Venture Production Ltd
- Company type: Private
- Industry: Energy
- Founded: 1997
- Headquarters: Aberdeen, Scotland, UK
- Key people: Mark Hanafin, Chairman Bruce Dingwall, CEO
- Revenue: £494.9 million (2008)
- Operating income: £231.1 million (2008)
- Net income: £76.7 million (2008)
- Parent: Centrica
- Website: www.venture-production.com

= Venture Production =

British oil and gas business

Venture Production ltd was a leading British-based oil and gas exploration and production business. Its activities were focused on the North Sea. It was a constituent of the FTSE 250 Index, but was delisted following Centrica's purchase of the company in August 2009.

==History==
The company was formed in 1997 by Larry Kinch, Bruce Dingwall CBE and Dave Neely to exploit oil and gas reserves in the North Sea. It was first listed on the London Stock Exchange in 2002 and delisted in 2009. In 2008 it acquired six proven but undeveloped gas assets from Tullow Oil.

The founder Bruce Dingwall, died on 4th August, 2021 aged 61. He was educated at Fettes College, Edinburgh and Aberdeen University. After graduating he worked as geophysicist with Exxon/Mobil and LASMO (London and Scottish Marine Oil).

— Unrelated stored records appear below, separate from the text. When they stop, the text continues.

@[simp] theorem State.safe_mramStop (s : State) (order : List Nat) (torn : Option TornLine) :
    (s.mramStop order torn).safe = s.safe := by
  simp only [State.safe, State.flag, State.fld_mramStop]

/-! ## Asking for a reset of the chip -/

/-- With nothing in progress and nothing waiting, the reset takes effect at once (R72). -/
theorem State.askReset_at_once (s : State) (k : ResetKind) (hw : s.boot.waiting = []) (hf : s.boot.fuse = none) :
    s.askReset k false = s.takeReset k false := by
  simp [State.askReset, State.absorbs, State.defers, hw, hf]

/-- With a pulse or a burn in progress and nothing waiting, the reset is the one that waits (R72). -/
theorem State.askReset_waits (s : State) (k : ResetKind) (pulse : Bool) (hw : s.boot.waiting = [])
    (hp : pulse = true ∨ s.boot.fuse.isSome = true) :
    s.askReset k pulse = { s with boot := { s.boot with waiting := [k] } } := by
  have hd : s.defers pulse = true := by rcases hp with h | h <;> simp [State.defers, h]
  simp [State.askReset, State.absorbs, State.await, hw, hd]

/-! ## The commands -/

/-- The power-on clear ends with RST_N high. -/
theorem execPowerOnClearRelease_starts (s : State) (hp : s.boot.poc = true) (hl : s.boot.rstLow = false) :
    execPowerOnClearRelease s = .next ((s.startChip true s.pins.strap).askAtr) := by
  simp [execPowerOnClearRelease, hp, hl]

/-- The power-on clear ends with RST_N low. -/
theorem execPowerOnClearRelease_holds (s : State) (hp : s.boot.poc = true) (hl : s.boot.rstLow = true) :
    execPowerOnClearRelease s = .next (s.holdChip true) := by
  simp [execPowerOnClearRelease, hp, hl]

/-- A low pulse of RST_N that is honoured for its length stops the MRAM and asks for the reset. -/
theorem execRstNLow_long (ns : Nat) (served : List Nat) (pulse : Bool) (s : State) (hn : 500 ≤ ns)
    (hp : s.boot.poc = false) (hl : s.boot.rstLow = false) :
    execRstNLow ns served pulse s = .next ((({ s with boot := { s.boot with rstLow := true } } : State).mramStop served
      none).askReset .rstN pulse) := by
  have hb : ¬ ns < 500 := by omega
  simp [execRstNLow, hn, hb, hp, hl]

/-- A glitch of RST_N has no effect. -/
theorem execRstNLow_short (ns : Nat) (served : List Nat) (pulse : Bool) (s : State) (hn : ns < 200) :
    execRstNLow ns served pulse s = .next s := by
  have hb : ¬ 200 ≤ ns := by omega
  have hh : ¬ 500 ≤ ns := by omega
  simp [execRstNLow, hb, hh]

/-- RST_N rises after a reset that was not the power-on clear's, with none waiting. -/
theorem execRstNRelease_starts (s : State) (hl : s.boot.rstLow = true) (hp : s.boot.poc = false)
    (hf : s.boot.fromPoc = false) (hw : s.chipWaits = false) :
    execRstNRelease s = .next (({ s with boot := { s.boot with rstLow := false } } : State).startChip false
      s.pins.strap) := by
  unfold State.chipWaits at hw
  simp [execRstNRelease, State.chipWaits, hl, hp, hf, hw]

/-- The state in which what waited takes effect, after a deferral of `d` × 10 ns, the longest so far, that no burn ends. -/
def State.longestDeferral (s : State) (d : Nat) : State :=
  { (s.setFld RST_DEFER_MAX_LONGEST d).setFlag RST_DEFER_MAX_BY_FUSE false with
    boot := { s.boot with waiting := [] } }

/-- A deferral ends outside the safe state with no burn, and is the longest so far: the first reset of the chip that
waits takes effect, and with none each narrower one. -/
theorem execResetDeferEnd_longest (tenNs : Nat) (s : State) (hw : s.boot.waiting ≠ []) (hs : s.safe = false)
    (hf : s.boot.fuse = none) (hm : s.fld RST_DEFER_MAX_LONGEST < min 1200 tenNs) :
    (∀ k, s.boot.waiting.find? ResetKind.chip = some k →
      execResetDeferEnd tenNs s = .next ((s.longestDeferral (min 1200 tenNs)).takeReset k true)) ∧
    (s.boot.waiting.find? ResetKind.chip = none →
      execResetDeferEnd tenNs s = .next (s.boot.waiting.foldl State.narrowReset (s.longestDeferral (min 1200 tenNs)))) := by
  have hburn : s.endBurn = s := by simp [State.endBurn, hf]
  have hbyFuse : s.boot.fuse.isSome = false := by rw [hf]; rfl
  have hmay : s.boot.waiting.filter (fun k => !s.safe || k == .rstN || !k.chip) = s.boot.waiting := by simp [hs]
  refine ⟨fun k hk => ?_, fun hk => ?_⟩
  all_goals
    simp only [execResetDeferEnd, List.isEmpty_iff, hw, hburn, hbyFuse, hmay, hm, hk, if_false, if_true] <;> rfl

/-- CHIP_RST with its key stops the MRAM and asks for the reset. -/
theorem execChipRst_key (key : Nat) (served : List Nat) (pulse : Bool) (s : State) (hb : 1 ≤ s.bootStep)
    (hp : s.boot.poc = false) (hl : s.boot.rstLow = false) (hs : s.safe = false) (hk : key % 65536 = 0xD1E5) :
    execChipRst key served pulse s = .next ((s.mramStop served none).askReset .chipSw pulse) := by
  simp [execChipRst, State.chipReset, hk, hb, hp, hl, hs]

/-- CHIP_RST with another key does nothing (R69). -/
theorem execChipRst_other (key : Nat) (served : List Nat) (pulse : Bool) (s : State) (hk : key % 65536 ≠ 0xD1E5) :
    execChipRst key served pulse s = .next s := by
  simp [execChipRst, State.chipReset, hk]

/-- The watchdog that is due stops the MRAM and asks for the reset. -/
theorem execMpWatchdogExpiry_due (served : List Nat) (pulse : Bool) (s : State) (h : s.wdogDue = true) :
    execMpWatchdogExpiry served pulse s = .next ((s.mramStop served none).askReset .mpWdog pulse) := by
  rw [execMpWatchdogExpiry, if_pos h]

/-- Settles O20: each command comes down to `startChip`, `holdChip` or `askReset`, and with nothing waiting `askReset`
is the reset itself or its place in the queue. -/
theorem resetsStartBringUp : Obligations.ResetsStartBringUp := by
  unfold Obligations.ResetsStartBringUp
  refine ⟨fun s hp => ⟨fun hl => execPowerOnClearRelease_starts s hp hl, fun hl => execPowerOnClearRelease_holds s hp hl⟩,
    ?_, fun ns served pulse s hn => execRstNLow_short ns served pulse s hn,
    fun s hl hp hf hw => execRstNRelease_starts s hl hp hf hw,
    fun tenNs s hw hs hf hm => execResetDeferEnd_longest tenNs s hw hs hf hm, ?_,
    fun key served pulse s hk => execChipRst_other key served pulse s hk, ?_⟩
  · intro ns served s hn hp hl hw t
    have hwt : t.boot.waiting = [] := by simp [t, hw]
    have hft : t.boot.fuse = s.boot.fuse := by simp [t]
    have ask (pulse : Bool) : exec (.rstNLow ns served pulse) s = .next (t.askReset .rstN pulse) :=
      execRstNLow_long ns served pulse s hn hp hl
    refine ⟨fun hf => ?_, ?_, fun hf => ?_⟩
    · rw [ask, State.askReset_at_once t _ hwt (hft.trans hf)]
    · rw [ask, State.askReset_waits t _ _ hwt (.inl rfl)]
    · rw [ask, State.askReset_waits t _ _ hwt (.inr (hft ▸ hf))]
  · intro key served s hb hp hl hs hw hf hk
    refine (execChipRst_key key served false s hb hp hl hs hk).trans ?_
    rw [State.askReset_at_once _ _ (by simpa using hw) (by simpa using hf)]
  · intro served s hu hs he hm hc hw hf
    have due : s.wdogDue = true := by simp [State.wdogDue, State.wdogPeriod, hu, hs, he, hm, hc]
    refine (execMpWatchdogExpiry_due served false s due).trans ?_
    rw [State.askReset_at_once _ _ (by simpa using hw) (by simpa using hf)]

end Sys2Proof.Machine
end

section
/-! PROOFS. Bridges between islands: what a timeout raises and what the end of an island's reset does (R12, R13, R415). -/

namespace Sys2Proof.Machine

/-! ## A bridge that times out -/

/-- The FLT source of the group an island belongs to (R408). -/
def groupFault (i : Nat) : Nat :=
  if i = islMP then 121 else if 17 ≤ i then 120 else if 13 ≤ i then 119 else if 9 ≤ i then 118
  else if 6 ≤ i then 117 else 116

The company was sold to Centrica in 2009 after a hostile takeover for £1.3 billion.

==Operations==
The company's strategy was to develop stranded fields, i.e., fields that were too small to be economic for large companies, needed significant investment or did not fit the strategy of the existing owners. It undertook activities in oil fields and in gas fields.